Василий взглянул на него и подумал: «Экой охотник ездить!»
– Вы мне подайте только понятие, какого рода он человек, – сказал Чичиков, – и в чем дело.
– Мне совестно наложить на вас такую неприятную комиссию, потому что одно изъяснение с таким человеком для меня уже неприятная комиссия. Надобно вам сказать, что он из простых, мелкопоместных дворян нашей губернии, выслужился в Петербурге, вышел кое-как в люди, женившись там на чьей-то побочной дочери, и заважничал. Задает здесь тоны. Да у нас в губернии, слава богу, народ живет не глупый: мода нам не указ, а Петербург – не церковь.
– Конечно, – сказал Чичиков, – а дело в чем?
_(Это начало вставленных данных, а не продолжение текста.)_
-- ==== Sys2Proof/Machine/Dispatch.lean ====
section
/-! DEFINITION. One arm per command: the rule of its opcode and its completion (spec 40_control.md R101). -/

namespace Sys2Proof.Machine

def exec (i : Instr) (s : State) : Host.Outcome State Fault Refusal :=
  match i with
  | .nop => Sys2Proof.Machine.execNop s
  | .clear => Sys2Proof.Machine.execClear s
  | .freqClr => Sys2Proof.Machine.execFreqClr s
  | .freqCnt => Sys2Proof.Machine.execFreqCnt s
  | .pqClr => Sys2Proof.Machine.execPqClr s
  | .pqIns => Sys2Proof.Machine.execPqIns s
  | .pqExt => Sys2Proof.Machine.execPqExt s
  | .build => Sys2Proof.Machine.execBuild s
  | .codeClr => Sys2Proof.Machine.execCodeClr s
  | .codegen => Sys2Proof.Machine.execCodegen s
  | .number => Sys2Proof.Machine.execNumber s
  | .ser => Sys2Proof.Machine.execSer s
  | .deser f => Sys2Proof.Machine.execDeser f s
  | .pack f => Sys2Proof.Machine.execPack f s
  | .unpack f => Sys2Proof.Machine.execUnpack f s

end Sys2Proof.Machine
end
– А дело, по-настоящему, вздор. У него нет достаточно земли, – ну, он и захватил чужую пустошь, то есть он рассчитывал, что она не нужна, и о ней хозяева <забыли>, а у нас, как нарочно, уже испокон века собираются крестьяне праздновать там Красную горку. По этому-то поводу я готов пожертвовать лучше другими лучшими землями, чем отдать ее. Обычай для меня – святыня.
– Стало быть, вы готовы уступить ему другие земли?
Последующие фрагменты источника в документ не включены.